## Exercise prompt
Output only the stretch of the listing that starts at the line containing "cls := if scan.cls.toNat" and ends at the line containing "def classOf (code", reproduced exactly with both ends.

## Records
-- ==== Sys2Proof/Machine/Operands.lean ====
section
/-! DEFINITION. Operands as the rules read them: packed decimal digits, the check digit, the place table, the clamping of a scan, and the codes of chapter 11. -/

namespace Sys2Proof.Machine

/-! ## Packed decimal digits (R2, R174) -/

/-- The half-bytes of `x`, the first (highest) one first: `n` of them. -/
def nibbles (x : Nat) : Nat → List Nat
  | 0 => []
  | n + 1 => (x / 16 ^ n % 16) :: nibbles x n

/-- Whether every half-byte is a decimal digit (R2). -/
def isDecimal (ds : List Nat) : Bool := ds.all (· ≤ 9)

/-- A digit string read as a decimal number. -/
def decimalValue (ds : List Nat) : Nat := ds.foldl (fun v d => 10 * v + d) 0

/-- The 12 half-bytes of a label. -/
def labelDigits (l : Label) : List Nat := nibbles l.toNat 12

/-- A zone code as a decimal number; none when a half-byte is not a digit (R23, R28). -/
def zoneValue (z : ZoneCode) : Option Nat :=
  let ds := nibbles z.toNat 6
  if isDecimal ds then some (decimalValue ds) else none

/-- The weights of the check digit, from the leftmost digit (R2). -/
def checkWeights : List Nat := [1, 3, 7, 1, 3, 7, 1, 3, 7, 1, 3]

/-- The check digit of 11 data digits (R2). -/
def checkDigit (ds : List Nat) : Nat :=
  (10 - (List.zipWith (· * ·) ds checkWeights).sum % 10) % 10

/-- The digit check of a scan: 18 decimal half-bytes and the right check digit (R2). -/
def digitsPass (scan : ScanFields) : Bool :=
  isDecimal (labelDigits scan.label) && (zoneValue scan.zone).isSome &&
    (labelDigits scan.label).getD 11 0 == checkDigit ((labelDigits scan.label).take 11)

/-! ## The place and the clamped codes (R1, R3) -/

/-- The place kind of a code; none for a code outside the four (R1). -/
def placeKindOf (code : Byte) : Option PlaceKind :=
  match code.toNat with
  | 0 => some .intake
  | 1 => some .lane
  | 2 => some .load
  | 3 => some .rework
  | _ => none

/-- The valid place numbers of a place kind (the place table of section 1.1). -/
def placeInRange : PlaceKind → Nat → Bool
  | .intake, n => n ≤ 32
  | .lane, n => 1 ≤ n && n ≤ 48
  | .load, n => 1 ≤ n && n ≤ 48
  | .rework, n => n == 0

/-- The clamping of a scan that passed its checks (R3). -/
def clampScan (scan : ScanFields) : ScanFields :=
  { scan with
    type := if scan.type.toNat ≤ 4 then scan.type else 0
    cls := if scan.cls.toNat ≤ 3 then scan.cls else 0
    kg := if scan.kg.toNat ≤ Config.heaviestMeasured then scan.kg
      else BitVec.ofNat 16 Config.heaviestMeasured }

/-- The service class of a code; a code outside 0 to 3 is STANDARD (R3). -/
def classOf (code : Byte) : ServiceClass :=
  match code.toNat with
  | 1 => .priority
  | 2 => .am
  | 3 => .timed
  | _ => .standard

/-- The code of a service class (11.2). -/
def ServiceClass.code : ServiceClass → Nat
  | .standard => 0
  | .priority => 1
  | .am => 2
  | .timed => 3

/-- The type of a code; a code outside 0 to 4 is FULL (R3). -/
def typeOf (code : Byte) : PalletType :=
  match code.toNat with
  | 1 => .light
  | 2 => .half
  | 3 => .quarter
  | 4 => .mini
  | _ => .full

/-- The code of a type (R10). -/
def PalletType.code : PalletType → Nat
  | .full => 0
  | .light => 1
  | .half => 2
  | .quarter => 3
  | .mini => 4

/-- The quarters of a type (R10). -/
def PalletType.quarters : PalletType → Nat
  | .full => 4
  | .light => 4
  | .half => 2
  | .quarter => 1
  | .mini => 1

/-- The type limit of a type in kg (R10). -/
def PalletType.limit : PalletType → Nat
  | .full => 1200
  | .light => 750
  | .half => 500
  | .quarter => 250
  | .mini => 150

/-! ## Ranges of request parameters -/

/-- 1 to 128 (R46). -/
def isTrunkNumber (n : Nat) : Bool := 1 ≤ n && n ≤ 128

/-- 1 to 48 (R52). -/
def isDoorNumber (n : Nat) : Bool := 1 ≤ n && n ≤ 48

/-- 1 to 32 (R100). -/
def isMoverNumber (n : Nat) : Bool := 1 ≤ n && n ≤ 32

/-- 1 to 250 (R23). -/
def isDepot (n : Nat) : Bool := 1 ≤ n && n ≤ 250

/-- An optional number on the wire: 0 is absent where values start at 1 (R174). -/
def optionalNumber (b : Byte) : Option Nat := if b = 0 then none else some b.toNat

/-! ## Conditions (R149) -/

/-- The number of a condition, 1 to 16 (R149). -/
def CondName.number : CondName → Nat
  | .balanceHold => 1
  | .lanePressure => 2
  | .moversShort => 3
  | .tableHigh => 4
  | .unrouted => 5
  | .weight => 6
  | .mislane => 7
  | .misload => 8
  | .flush => 9
  | .trunkClosing => 10
  | .trunkDue => 11
  | .moverSilent => 12
  | .moveOverdue => 13
  | .bankSwitch => 14
  | .duplicate => 15
  | .test => 16

/-- The sixteen conditions in order (R149). -/
def CondName.all : List CondName :=
  [.balanceHold, .lanePressure, .moversShort, .tableHigh, .unrouted, .weight, .mislane, .misload,
    .flush, .trunkClosing, .trunkDue, .moverSilent, .moveOverdue, .bankSwitch, .duplicate, .test]

/-- Conditions 1 to 4 are level conditions (R149). -/
def CondName.isLevel (c : CondName) : Bool := c.number ≤ 4

/-- Whether a condition set names condition `c`: bit n − 1 for condition n (R175). -/
def CondName.isIn (c : CondName) (set : BitVec 16) : Bool := set.getLsbD (c.number - 1)

end Sys2Proof.Machine
end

## Answer section
    cls := if scan.cls.toNat ≤ 3 then scan.cls else 0
    kg := if scan.kg.toNat ≤ Config.heaviestMeasured then scan.kg
      else BitVec.ofNat 16 Config.heaviestMeasured }

/-- The service class of a code; a code outside 0 to 3 is STANDARD (R3). -/
def classOf (code : Byte) : ServiceClass :=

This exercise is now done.